===== INPUT MATERIAL

/-- Settles O42: a step that polls has its poll's count, and a step that neither polls nor triggers keeps the
session. -/
theorem pollCountMoves : Obligations.PollCountMoves := by
  refine fun s t h => ⟨fun p ha => (session_of_trigger h ha).2, fun hs hp => ?_, fun ht hn => ?_⟩
  · obtain ⟨rest, u, a, e, hcount, ⟨es, hes⟩, hst⟩ := pollStep_of_polls h hp
    obtain ⟨k, bytes, hlog, hust, hucount⟩ := e.await hs
    refine ⟨k, bytes, es, newEvents_eq (by rw [hes, hlog]; simp), fun hd hm => ?_, fun hdm => ?_⟩
    · have hcount' : t.pollCount = s.pollCount + 1 := by simp [hcount, hucount, hd, hm]
      have hlimit : u.st = if t.pollCount = s.params.maxPolls then .timedOut else .await := by
        simp [hust, hcount', hd, hm]
      refine ⟨hcount', hlimit ▸ hst.resolve_right fun hu => ?_⟩
      rw [hlimit] at hu
      split_ifs at hu <;> simp at hu
    · refine ⟨by simp [hcount, hucount, hdm], ?_⟩
      have hu : u.st ≠ .timedOut := by
        rcases hdm with hd | hm
        · simp [hust, hd]
        · simp only [hust, hm, ne_eq, not_true_eq_false, false_and, if_false]
          split_ifs <;> simp
      rcases hst with hst | ⟨-, hst⟩ <;> simp [hst, hu]
  · by_cases hp : s.fetchBusy = true ∨ s.accepted = some .poll
    · obtain ⟨rest, u, a, e, hcount, -, hst⟩ := pollStep_of_polls h hp
      obtain ⟨hust, hucount⟩ := e.elsewhere fun hs => hn ⟨hs, hp⟩
      refine ⟨hcount.trans hucount, fun hto => ?_⟩
      rcases hst with hst | ⟨-, hst⟩
      · exact hust.symm.trans (hst.symm.trans hto)
      · simp [hst] at hto
    · rw [not_or, Bool.not_eq_true] at hp
      obtain ⟨⟨hst, -, -, hcount⟩, -⟩ := step_sameSession h hp.1 ht hp.2
      exact ⟨hcount, fun hto => hst.symm.trans hto⟩

end Sys2Proof.Machine

/-! PROOF. The invariants (10_state.md sections 3 and 5, 20_memory.md sections 1 and 2): the legal register values
by what the settings, the device, the session and the counter do in every step, and the frames of the bus log. -/

namespace Sys2Proof.Machine

/-! ### Legal register values -/

/-- The registers of the device stay legal: TRIGGER selects a legal one (R100). -/
theorem step_device_legal {s t : State} (hs : LegalAddr s.activeAddr ∧ 4 ≤ s.activeMux.toNat) (h : step s = .next t) :
    LegalAddr t.activeAddr ∧ 4 ≤ t.activeMux.toNat := by
  have hd := deviceSelectedByTriggerOnly s t h
  split at hd
  next p _ =>
    have hp := selectDevice_legal p
    rwa [← hd] at hp
  next =>
    obtain ⟨haddr, hmux⟩ := Prod.mk.inj hd
    rwa [haddr, hmux]

/-- The range stays legal: an accepted SETRANGE is well-formed (R83). -/
theorem step_range_legal {s t : State} (hs : s.rangeCode.toNat ≤ 5) (h : step s = .next t) :
    t.rangeCode.toNat ≤ 5 := by
  obtain ⟨-, hrange, -⟩ := settingsPersist s t h
  split at hrange
  next r ha =>
    obtain ⟨-, hwf, -⟩ := exec_of_accepted h ha
    exact hrange ▸ of_decide_eq_true hwf
  next => rwa [hrange]

/-- AWAIT is entered by TRIGGER alone (42_conversion.md section 4). -/
theorem await_of_await_after {s t : State} (h : step s = .next t) (hn : ∀ p, s.accepted ≠ some (.trigger p))
    (ht : t.st = .await) : s.st = .await := by
  obtain ⟨hbusy, haccept⟩ := sessionTransitions s t h
  cases hb : s.fetchBusy with
  | true =>
    obtain ⟨hidle, hready, htimedOut, -⟩ := hbusy hb
    cases hs : s.st with
    | await => rfl
    | idle => exact absurd (ht.symm.trans (hidle hs).1) (by decide)
    | ready => exact absurd (ht.symm.trans (hready hs).1) (by decide)
    | timedOut => exact absurd (ht.symm.trans (htimedOut hs).1) (by decide)
  | false =>
    obtain ⟨-, -, hpoll, hother⟩ := haccept hb
    by_contra hs
    by_cases hp : s.accepted = some .poll
    · exact hs ((hpoll hp hs).symm.trans ht)
    · exact hs ((hother hn hp).symm.trans ht)

/-- How a poll count and a session state belong together under the limit `limit` (R27). -/
structure CountLegal (limit count : Nat) (st : SessionState) : Prop where
  le : count ≤ limit
  await : st = .await → limit ≠ 0 → count < limit
  timedOut : st = .timedOut → limit ≠ 0 ∧ count = limit

/-- A session starts below every limit (R120). -/
theorem countLegal_of_session_start (limit : Nat) : CountLegal limit 0 .await :=
  ⟨Nat.zero_le _, fun _ => Nat.pos_of_ne_zero, nofun⟩

/-- A count within the limit is legal in the state a not-done poll leaves with it (R125). -/
theorem countLegal_of_notDone {limit count : Nat} (hm : limit ≠ 0) (hle : count ≤ limit) :
    CountLegal limit count (if count = limit then .timedOut else .await) := by
  split_ifs with h
  · exact ⟨hle, nofun, fun _ => ⟨hm, h⟩⟩
  · exact ⟨hle, fun _ _ => Nat.lt_of_le_of_ne hle h, nofun⟩

/-- A legal count stays so in every state that is no new AWAIT and no new TIMEDOUT. -/
theorem CountLegal.of_session {limit count : Nat} {st st' : SessionState} (hs : CountLegal limit count st)
    (hawait : st' = .await → st = .await) (hto : st' = .timedOut → st = .timedOut) : CountLegal limit count st' :=
  ⟨hs.le, fun h => hs.await (hawait h), fun h => hs.timedOut (hto h)⟩

/-- The counter stays legal: a session starts at 0, a not-done poll adds one while below the limit, and no other step
moves the counter or enters AWAIT or TIMEDOUT. -/
theorem step_count_legal {s t : State} (hs : CountLegal s.params.maxPolls s.pollCount s.st) (h : step s = .next t) :
    CountLegal s.params.maxPolls t.pollCount t.st := by
  obtain ⟨-, hpolls, hother⟩ := pollCountMoves s t h
  by_cases htrig : ∃ p, s.accepted = some (.trigger p)
  · obtain ⟨p, ha⟩ := htrig
    obtain ⟨hst, hcount⟩ := session_of_trigger h ha
    rw [hst, hcount]
    exact countLegal_of_session_start _
  have hn : ∀ p, s.accepted ≠ some (.trigger p) := fun p ha => htrig ⟨p, ha⟩
  by_cases hp : s.st = .await ∧ (s.fetchBusy = true ∨ s.accepted = some .poll)
  · obtain ⟨k, bytes, rest, -, hnotDone, hstay⟩ := hpolls hp.1 hp.2
    by_cases hd : pollDone bytes = true ∨ s.params.maxPolls = 0
    · obtain ⟨hcount, hto⟩ := hstay hd
      rw [hcount]
      exact hs.of_session (fun _ => hp.1) fun h => absurd h hto
    · obtain ⟨hdone, hm⟩ := not_or.mp hd
      obtain ⟨hcount, hst⟩ := hnotDone (Bool.eq_false_of_not_eq_true hdone) hm
      have hlt := hs.await hp.1 hm
      rw [hst]
      exact countLegal_of_notDone hm (by omega)
  · obtain ⟨hcount, hto⟩ := hother hn hp
    rw [hcount]
    exact hs.of_session (await_of_await_after h hn) hto

/-- Settles O48: the device, the range and the counter each stay legal, under parameters that stay. -/
theorem stepKeepsRegistersLegal : Obligations.StepKeepsRegistersLegal := by
  intro s t hs h
  obtain ⟨haddr, hmux⟩ := step_device_legal ⟨hs.addr, hs.mux⟩ h
  obtain ⟨hparams, -⟩ := settingsPersist s t h
  have hcount := step_count_legal ⟨hs.countLe, hs.countAwait, hs.countTimedOut⟩ h
  rw [← hparams] at hcount
  exact ⟨haddr, hmux, step_range_legal hs.range h, hcount.le, hcount.await, hcount.timedOut⟩

/-- Settles O52: without a limit no poll moves the counter or times out, and a session starts at 0. -/
theorem noTimeoutWithoutLimit : Obligations.NoTimeoutWithoutLimit := by
  intro s t hm hs h
  obtain ⟨-, hpolls, hother⟩ := pollCountMoves s t h
  by_cases htrig : ∃ p, s.accepted = some (.trigger p)
  · obtain ⟨p, ha⟩ := htrig
    obtain ⟨hst, hcount⟩ := session_of_trigger h ha
    simp [hst, hcount]
  by_cases hp : s.st = .await ∧ (s.fetchBusy = true ∨ s.accepted = some .poll)
  · obtain ⟨k, bytes, rest, -, -, hstay⟩ := hpolls hp.1 hp.2
    obtain ⟨hcount, hto⟩ := hstay (.inr hm)
    exact ⟨hto, hcount.le⟩
  · obtain ⟨hcount, hto⟩ := hother (not_exists.mp htrig) hp
    exact ⟨fun h => hs (hto h), hcount.le⟩

/-! ### The frames of the bus log -/

/-- A register read is of the block's frames at a legal address, for either pointer (R54). -/
theorem registerRead_framed {a : DevAddr} {p : Byte} {k : Bool} {bytes : List Byte} (ha : LegalAddr a)
    (hp : p = 0x01 ∨ p = 0x00) (hl : bytes.length ≤ 2) :
    ∀ e ∈ [BusEvent.write a [p] k, .read a 2 bytes], e.Framed := by
  have hw : (BusEvent.write a [p] k).Framed := ⟨ha, by rcases hp with rfl | rfl <;> simp⟩
  simpa using And.intro hw ⟨ha, rfl, hl⟩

==========

▶ **PROBLEM TO WORK ON**
Among the lines above, which contain the word "hdone"? Copy every one.

▶ **THE COMPLETED TASK**
    · obtain ⟨hdone, hm⟩ := not_or.mp hd
      obtain ⟨hcount, hst⟩ := hnotDone (Bool.eq_false_of_not_eq_true hdone) hm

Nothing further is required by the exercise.